The Parquet connector enables exporting data in Parquet format to the local filesystem.

Connector-specific Connection Properties

Property nameDescription
path
 Path to the local filesystem

Parquet Connector Data Source Creation

CALL SYSADMIN.createConnection(name => <parquetalias>, jbossCLITemplateName => 'ufile', connectionOrResourceAdapterProperties => 'path="path/to/folder"') ;;
CALL SYSADMIN.createDataSource(name => <parquetalias>, translator => 'parquet', modelProperties => null, translatorProperties => null) ;;
SQL

Model Properties

NameDescriptionDefault value
importer.loadMetadataWhen set to TRUE, the data source will load the metadata of the tables that were present in the folder prior to data source creationFALSE

Usage

Data is exported using the SELECT INTO command:

SELECT *
INTO <parquet data source name>.<table name> 
FROM ... 
SQL

The data will be exported into the folder specified in the path connection property. The table is represented by a folder named according to the following pattern: <parquet data source name>_<table name>.parquet. The folder contains files named like <table name>_<UID>.parquet. When new data is inserted into a table, a new file is created in the respective table folder with new data appended to the old data.
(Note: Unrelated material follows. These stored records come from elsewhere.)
-- ==== Sys2Proof/Laws/Track.lean ====
section
/-! SUPPORT. Which fields of the record are set at each step of the invocation of a well-formed request (R24). `step_tracks`
says that every engine step keeps this, never reads an unset field, and lowers the rank of the record, so that
the invocation ends within the fuel (`engineSteps_track`). -/

namespace Sys2Proof.Machine

/-! ### What the request puts into the record -/

/-- The a-field of a request's record. -/
def aOf : Instr → Option RegIndex
  | .lbe a _ | .lbu a _ | .lbj a _ | .ldj a _ | .lij a _ => some a
  | .call _ | .goto _ | .lae _ | .rtn | .ur _ | .int _ => none

/-- The operand of a request's record. -/
def operandOf : Instr → Operand
  | .call v | .goto v | .lbe _ v | .lbu _ v => .va v
  | .lae vs => .vas vs
  | .lbj _ d | .ldj _ d | .lij _ d => .offset d
  | .rtn | .int _ => .absent
  | .ur u => .frame u

/-- The class of a request's record. -/
def clsOf : Instr → Option Nat
  | .int c => some c
  | .call _ | .goto _ | .lae _ | .lbe _ _ | .lbu _ _ | .lbj _ _ | .ldj _ _ | .lij _ _ | .rtn | .ur _ => none

theorem startRequest_eq (i : Instr) (s : State) :
    startRequest i s = startInvocation i.kind (aOf i) (operandOf i) (clsOf i) s := by cases i <;> rfl

theorem exec_eq_run (i : Instr) (s : State) : exec i s = runEngine (startRequest i s) := by cases i <;> rfl

/-! ### What each step may rely on -/

/-- An LxJ has its reference and its form. -/
def Info.LxjSet (i : Info) : Prop := i.isLxj = true → (∃ x, i.xlink = some x) ∧ ∃ f, i.form = some f

/-- A transfer has the caller's snapshot. -/
def Info.PriorSet (i : Info) : Prop := i.isLoad = false → ∃ pr, i.prior = some pr

/-- An LAE has its counter, from 1 up. -/
def Info.LaeSet (i : Info) : Prop := i.op = some .lae → ∃ k : Fin 16, i.laeI = some k ∧ 1 ≤ k.val

/-- The source, the offset, for a return its frame and for an LxJ its form are known. -/
def Info.SourceSet (i : Info) : Prop :=
  (∃ v, i.src = some v) ∧ (∃ off, i.finalOffset = some off) ∧ (i.isReturnLike = true → ∃ f, i.popped = some f) ∧
    (i.isLxj = true → ∃ f, i.form = some f)

/-- A binding is known: Void, or a descriptor with its name. -/
def Info.TargetSet (i : Info) : Prop :=
  (i.voidTarget = true ∨ ∃ bd, i.target = some bd) ∧ ∃ n, i.targetName = some n

/-- The fields that a step relies on. -/
inductive Ready (i : Info) : Prop
  | start (h : i.step = .s1) (l : i.laeI = none)
  | caller (h : i.step = .s2) (load : i.isLoad = false) (lxj : i.LxjSet)
  | source (h : i.step = .s3) (lxj : i.LxjSet) (pr : i.PriorSet) (lae : i.LaeSet)
  | sourced (h : i.step = .s4 ∨ i.step = .s5 ∨ i.step = .s6) (pr : i.PriorSet) (lae : i.LaeSet) (src : i.SourceSet)
  | found (h : i.step = .s7) (pr : i.PriorSet) (lae : i.LaeSet) (src : i.SourceSet)
      (bd : ∃ bd, i.srcBD = some bd) (t : ∃ bd, i.target = some bd) (n : ∃ n, i.targetName = some n)
  | hop (h : i.step = .s8) (pr : i.PriorSet) (lae : i.LaeSet) (src : i.SourceSet) (bd : ∃ bd, i.srcBD = some bd)
  | gate (h : i.step = .s9) (pr : i.PriorSet) (lae : i.LaeSet) (src : i.SourceSet) (t : ∃ bd, i.target = some bd)
  | landing (h : i.step = .s10) (pr : i.PriorSet) (lae : i.LaeSet) (src : i.SourceSet) (t : i.TargetSet)
      (fwd : i.isForward = true → ∃ bd, i.target = some bd)
  | moving (h : i.step = .s11 ∨ i.step = .s12 ∨ i.step = .s13 ∨ i.step = .s14 ∨ i.step = .s15 ∨ i.step = .s16 ∨
      i.step = .s17) (load : i.isLoad = false) (pr : ∃ pr, i.prior = some pr) (src : i.SourceSet) (t : i.TargetSet)
      (m : ∃ m, i.targetMode = some m) (slot : ∃ k, i.slot = some k)
  | binding (h : i.step = .s18 ∨ i.step = .s19) (lae : i.LaeSet) (t : i.TargetSet) (slot : ∃ k, i.slot = some k)
      (tr : i.isLoad = false → (∃ pr, i.prior = some pr) ∧ ∃ m, i.targetMode = some m)
  | toggling (h : i.step = .s20) (load : i.isLoad = false) (t : i.TargetSet) (pr : ∃ pr, i.prior = some pr)
      (m : ∃ m, i.targetMode = some m)
  | last (h : i.step = .s21) (lae : i.LaeSet) (t : i.TargetSet)

/-- The record of the invocation of `i0` in progress. -/
structure Tracked (i0 : Instr) (i : Info) : Prop where
  op : i.op = some i0.kind
  a : i.a = aOf i0
  operand : i.operand = operandOf i0
  cls : i.cls = clsOf i0
  gate : i.gated = true → ∃ g, i.gate = some g
  ready : Ready i

theorem Tracked.running {i0 : Instr} {i : Info} (h : Tracked i0 i) : i.step ≠ .idle := by
  intro hi
  cases h.ready <;> simp_all

/-- The order of the steps. -/
def pos : StepNo → Nat
  | .idle => 0
  | .s1 => 1 | .s2 => 2 | .s3 => 3 | .s4 => 4 | .s5 => 5 | .s6 => 6 | .s7 => 7 | .s8 => 8 | .s9 => 9 | .s10 => 10
  | .s11 => 11 | .s12 => 12 | .s13 => 13 | .s14 => 14 | .s15 => 15 | .s16 => 16 | .s17 => 17 | .s18 => 18
  | .s19 => 19 | .s20 => 20 | .s21 => 21

/-- A bound on the steps that are left: the iterations of LAE, then the steps. -/
def rank (i : Info) : Nat :=
  22 * (15 - (match i.laeI with | some k => k.val | none => 0)) + (22 - pos i.step)

theorem pos_le (n : StepNo) : pos n ≤ 21 := by cases n <;> decide

/-- Going forward lowers the rank. -/
theorem rank_lt {i j : Info} (hl : j.laeI = i.laeI) (hp : pos i.step < pos j.step) : rank j < rank i := by
  have := pos_le j.step
  simp only [rank, hl]
  omega

/-- An answer of one engine step that keeps the invocation on track: it goes on with a rank below `r`, ends, is refused at
a library gate, or is stuck on storage. -/
def OnTrack (i0 : Instr) (r : Nat) : Out → Prop
  | .next t => (Tracked i0 t.info ∧ rank t.info < r) ∨ (t.info = Info.idle ∧ t.result ≠ none)
  | .fault f => f = .storageInaccessible
  | .refused r => r = .libraryGate

section
variable {i0 : Instr} {r : Nat}

theorem onTrack_need {α : Type} {o : Option α} {k : α → Out} (h : ∃ a, o = some a)
    (hk : ∀ a, o = some a → OnTrack i0 r (k a)) : OnTrack i0 r (need o k) := by
  obtain ⟨a, rfl⟩ := h
  exact hk a rfl

theorem onTrack_raise (f : EngineFault) (s : State) : OnTrack i0 r (raise f s) := by
  rw [raise_eq]; exact .inr ⟨rfl, by simp⟩

theorem onTrack_end (c : Completion) (s : State) : OnTrack i0 r (endInvocation c s) := .inr ⟨rfl, by simp [finished]⟩

theorem onTrack_access {α : Type} {x : Access α} {s : State} {k : α → Out}
    (h : ∀ a, x = .ok a → OnTrack i0 r (k a)) : OnTrack i0 r (onAccess x s k) := by
  cases x with
  | ok a => exact h a rfl
  | raise f => exact onTrack_raise f s
  | halt e => exact onTrack_end _ s
  | stuck => rfl

/-- A step that goes on, to a later step. -/
theorem onTrack_goto {m n : StepNo} {s u : State} (hs : s.info.step = m) (hl : u.info.laeI = s.info.laeI)
    (hp : pos m < pos n) (h : Tracked i0 { u.info with step := n }) : OnTrack i0 (rank s.info) (goto n u) :=
  .inl ⟨h, rank_lt hl (by rw [hs]; exact hp)⟩

end

/-! ### The classes exclude one another -/

theorem not_forward_of_load (i : Info) (h : i.isLoad = true) : i.isForward = false := by
  unfold Info.isLoad at h
  split at h
  · rename_i k hk
    cases k <;> simp [kindIsLoad, Info.isForward, Info.isLxjForm, Info.isLxj, kindIsLxj, hk] at h ⊢
  · simp at h

theorem not_forward_of_returnLike (i : Info) (h : i.isReturnLike = true) : i.isForward = false := by
  simp only [Info.isReturnLike, Info.isReturn, Info.isForward, Info.isLxjForm, Info.isLxj] at h ⊢
  cases ho : i.op with
  | none => simp [ho] at h
  | some k =>
    cases hf : i.form with
    | none => cases k <;> simp_all [kindIsLxj]
    | some f => cases k <;> cases f <;> simp_all [kindIsLxj]

/-! ### What a step may rely on, by its number -/

section
variable {i : Info}

theorem Ready.at1 (h : Ready i) (hs : i.step = .s1) : i.laeI = none := by cases h <;> simp_all
theorem Ready.at2 (h : Ready i) (hs : i.step = .s2) : i.isLoad = false ∧ i.LxjSet := by
  cases h <;> simp_all
theorem Ready.at3 (h : Ready i) (hs : i.step = .s3) : i.LxjSet ∧ i.PriorSet ∧ i.LaeSet := by cases h <;> simp_all
theorem Ready.at456 (h : Ready i) (hs : i.step = .s4 ∨ i.step = .s5 ∨ i.step = .s6) :
    i.PriorSet ∧ i.LaeSet ∧ i.SourceSet := by
  rcases hs with hs | hs | hs <;> cases h <;> simp_all
theorem Ready.at7 (h : Ready i) (hs : i.step = .s7) : i.PriorSet ∧ i.LaeSet ∧ i.SourceSet ∧
    (∃ bd, i.srcBD = some bd) ∧ (∃ bd, i.target = some bd) ∧ ∃ n, i.targetName = some n := by
  cases h <;> simp_all
theorem Ready.at8 (h : Ready i) (hs : i.step = .s8) : i.PriorSet ∧ i.LaeSet ∧ i.SourceSet ∧
    ∃ bd, i.srcBD = some bd := by
  cases h <;> simp_all
theorem Ready.at9 (h : Ready i) (hs : i.step = .s9) : i.PriorSet ∧ i.LaeSet ∧ i.SourceSet ∧
    ∃ bd, i.target = some bd := by
  cases h <;> simp_all
theorem Ready.at10 (h : Ready i) (hs : i.step = .s10) : i.PriorSet ∧ i.LaeSet ∧ i.SourceSet ∧ i.TargetSet ∧
    (i.isForward = true → ∃ bd, i.target = some bd) := by
  cases h <;> simp_all
theorem Ready.atMoving (h : Ready i) (hs : i.step = .s11 ∨ i.step = .s12 ∨ i.step = .s13 ∨ i.step = .s14 ∨
    i.step = .s15 ∨ i.step = .s16 ∨ i.step = .s17) :
    i.isLoad = false ∧ (∃ pr, i.prior = some pr) ∧ i.SourceSet ∧ i.TargetSet ∧ (∃ m, i.targetMode = some m) ∧
      ∃ k, i.slot = some k := by
  rcases hs with hs | hs | hs | hs | hs | hs | hs <;> cases h <;> simp_all
theorem Ready.atBinding (h : Ready i) (hs : i.step = .s18 ∨ i.step = .s19) : i.LaeSet ∧ i.TargetSet ∧
    (∃ k, i.slot = some k) ∧ (i.isLoad = false → (∃ pr, i.prior = some pr) ∧ ∃ m, i.targetMode = some m) := by
  rcases hs with hs | hs <;> cases h <;> simp_all
theorem Ready.at20 (h : Ready i) (hs : i.step = .s20) : i.isLoad = false ∧ i.TargetSet ∧ (∃ pr, i.prior = some pr) ∧
    ∃ m, i.targetMode = some m := by
  cases h <;> simp_all
theorem Ready.at21 (h : Ready i) (hs : i.step = .s21) : i.LaeSet ∧ i.TargetSet := by cases h <;> simp_all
You can also create a table using the CREATE TABLE statement. However, the physical file will only be created when some data is inserted into this table using the INSERT VALUES or INSERT SELECT statement.

Example

CALL SYSADMIN.createConnection(name => 'parquet_1', jbossCLITemplateName => 'ufile', connectionOrResourceAdapterProperties => 'path="/home/exportuser/examples"') ;;
CALL SYSADMIN.createDataSource(name => 'parquet_1', translator => 'parquet', modelProperties => 'importer.loadMetadata=true', translatorProperties => null) ;;
 
SELECT * 
INTO parquet_1.example_salesorderdetail
FROM adventurework.salesorderdetail ;;
SQL

As a result of this call, the content of the salesorderdetail table in the adventureworks schema will be exported into the example_salesorderdetail_1e04e8d5-f963-11ed-a1bc-0a0027000003.parquet file in the /home/exportuser/examples/parquet_1.example_salesorderdetail.parquet folder.

See Also

Parquet File Creation and S3 Storage with Data Virtuality to learn how to take any data source table and create a local Parquet file

Query Parquet Files in Data Virtuality Using Amazon Athena for information on how to read from Parquet

Since v.3.9:

  • ufile jbossCLITemplateName is used for creating Parquet data sources;
  • importer.loadMetadata model property is available;
  • Tables are stored in dedicated folders;
  • Files are not re-written when inserting data;
  • Reading from Parquet tables is possible.